Noiselessly the lines are cast off, and the flotilla, reaching the waters of the
Tennessee, silently descends the stream, keeping close to the right bank.
Then, at a given signal, it comes to the shore on the opposite bank, somewhat below the mouth of the
South Chickamauga — that river so painfully suggestive to the Army of the Cumberland, and the troubled waters of which still appear dyed with the blood of its best soldiers.
Two regiments, quickly landed, surprise the enemy.
Some of the boats, thus unloaded, will be used to throw over the
Chickamauga a bridge which will enable
Long's cavalry rapidly to gain the rear of the hostile army.

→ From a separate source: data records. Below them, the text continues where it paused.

/-- A waiting handler takes an entry of its die's pool, with its template as read now; an invalid one ends in K_LAUNCH
and the abort of the faulting task's domain (R398). -/
def State.seat (s : State) (w : Waiting) : State :=
  match s.freeIndex w.die.toNat with
  | none => s
  | some _ =>
    let s := { s with waiting := s.waiting.filter (· != w) }
    match s.tasks.find? (·.tid == w.tid) with
    | none => s
    | some t =>
      s.enterHandler t w.pool { fltc := w.fltc, fltv := w.fltv, fltq := w.fltq, thkrec := w.thkrec }

/-- Handlers that wait for an entry enter in the order of their faults (R398). -/
def State.seatAll (s : State) : State :=
  s.waiting.foldl (fun s w => if s.waiting.contains w then s.seat w else s) s

/-! ## Ending a task (R42, R47, R111, R239, R281, R400) -/

/-- The faulting task after its handler's `done`: Ready in the resumed class when DISP is 1, else its domain aborts
(R400). -/
def State.disposition (s : State) (t : Task) : State :=
  match t.handles.bind fun h => s.tasks.find? (·.tid == h) with
  | none => s
  | some u =>
    if u.status ≠ .suspended ∨ (u.flow.stop.map (·.reason)) ≠ some 3 then s else
    let disp := if t.recordVa = 0 then none else (s.readPresent t.pool.ctx (t.recordVa + 2) 1).map (·.getD 0 0)
    if disp = some 1 then s.setTask (u.readied s.now) else s.abortTask u

/-- The acting task is complete: its node is done, a handler's disposition acts, and its entry is free (R38, R319). -/
def State.complete (s : State) : State :=
  let s := { s.landDrift s.cur with cur := { s.cur with adrift := [] } }
  let t := s.cur
  let s := s.chargeNow
  let s := if t.pool.origin = 0 then s.modLaunch t.pool.serial fun l =>
      { l with nodes := l.nodes.set t.pool.node.toNat { (l.nodes.getD t.pool.node.toNat {}) with done := true } } else s
  let s := if t.pool.origin = 3 then s.disposition t else s
  if s.tasks.any (·.tid == t.tid) then (s.dropTask t.tid).live t.pool.ctx t.pool.rcb false (s.poolImage t.pool) else s

/-- The acting task is a node of a graph with successors to tell (R111). -/
def Task.isNode (t : Task) : Bool := t.pool.origin == 0 && t.pool.node != 0xFFFFFFFF

/-- Any fault of `done` but a missing page: the record names the `done`, and the domain aborts (R281). -/
def doneFault {α : Type} (f : FaultInfo) : M α := do
  modify fun s =>
    let t := s.cur
    (s.logTask t (faultRecord s t f)).1.abortTask t
  pause

/-- A word of node data for `done`, by a walk (R414, R415): a missing page is serviced, with what was done before it kept (R281); a word
that is written needs W = 1 and no delta page. -/
def doneLeaf (va : Word) (write : Bool) : M Word := do
  let s ← get
  let t := s.cur
  let f : FaultInfo := { code := 0, stream := .seq, seq := t.num .seq, va, write }
  if s.inTransit t.pool.ctx va then stall
  walkTurn va write false t.coreOf
  match s.lookup t.pool.ctx va with
  | .error c => if c = fcNp then throw (.fault { f with code := c } true) else doneFault { f with code := c }
  | .ok (leaf, a) => do
    set (s.walked t.pool.die.toNat t.coreOf false t.pool.ctx va leaf a write)
    if write && (!leafW leaf || leafDlt leaf) then doneFault { f with code := fcPerm }
    return leaf

/-- The word of a successor's counter: beside W = 1, what R266 asks of the target of a dcdec (R281). -/
def counterLeaf (va : Word) : M Word := do
  let leaf ← doneLeaf va true
  let t ← theTask
  let f : FaultInfo := { code := 0, stream := .seq, seq := t.num .seq, va, write := true }
  if leafAp leaf == 2 then doneFault { f with code := fcPerm }
  if leafAp leaf == 1 && !leafRap leaf then doneFault { f with code := fcRap }
  if !localHbm leaf then doneFault { f with code := fcPerm }
  return leaf

/-- A number of node data. -/
def doneNum (va : Word) (n : Nat) : M Nat := do
  let leaf ← doneLeaf va false
  return leNat (← rawBytes leaf va n)

/-- The successors of the acting node as its record gives them: the list's VA and its length (R41). -/
def successors : M (Word × Nat) := do
  let va := (← theTask).pool.nodeVa
  return (BitVec.ofNat 64 (← doneNum (va + 0x10) 8), ← doneNum (va + 0x18) 4)

/-- The acting task completes once every successor decrement has performed. -/
def finishIfDone : M Unit := do
  let t ← theTask
  match t.flow.finishing with
  | none => pure ()
  | some k => do
    if t.isNode then
      let (_, n) ← successors
      if n ≤ k then modify State.complete
    else modify State.complete

/-- Each slot still bound is unbound as `skunbind` would unbind it, with its faults raised at the `done` (R239). -/
def unlockSlots : List (Fin 8) → M Unit
  | [] => pure ()
  | i :: rest => do
    let t ← theTask
    match t.regs.k.get i with
    | none => pure ()
    | some x => do
      let f : FaultInfo := { code := 0, stream := .seq, seq := t.num .seq, write := true }
      checkRange f 2 (x.va + 0x38) 8
      skWrite f (x.va + 0x38) (leBytes 8 0)
      dropSlot (.ofFin i) x
    unlockSlots rest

Giles Smith lands, with equal good fortune, the rest of his brigade six hundred and fifty yards below the confluence.
Without losing a moment his soldiers begin the work which before daybreak will command the heads of the bridges, and they prepare on the shore, besides means of access, some landings for the steamboats.
Sherman, on the other hand, has moved forward, on the right bank of the river, all the artillery, yet silent, but ready with its fire to protect the crossing, and also
Lightburn's brigade, which, like
Giles A. Smith's, is under the orders of
Morgan L. Smith.
The three other divisions are under arms.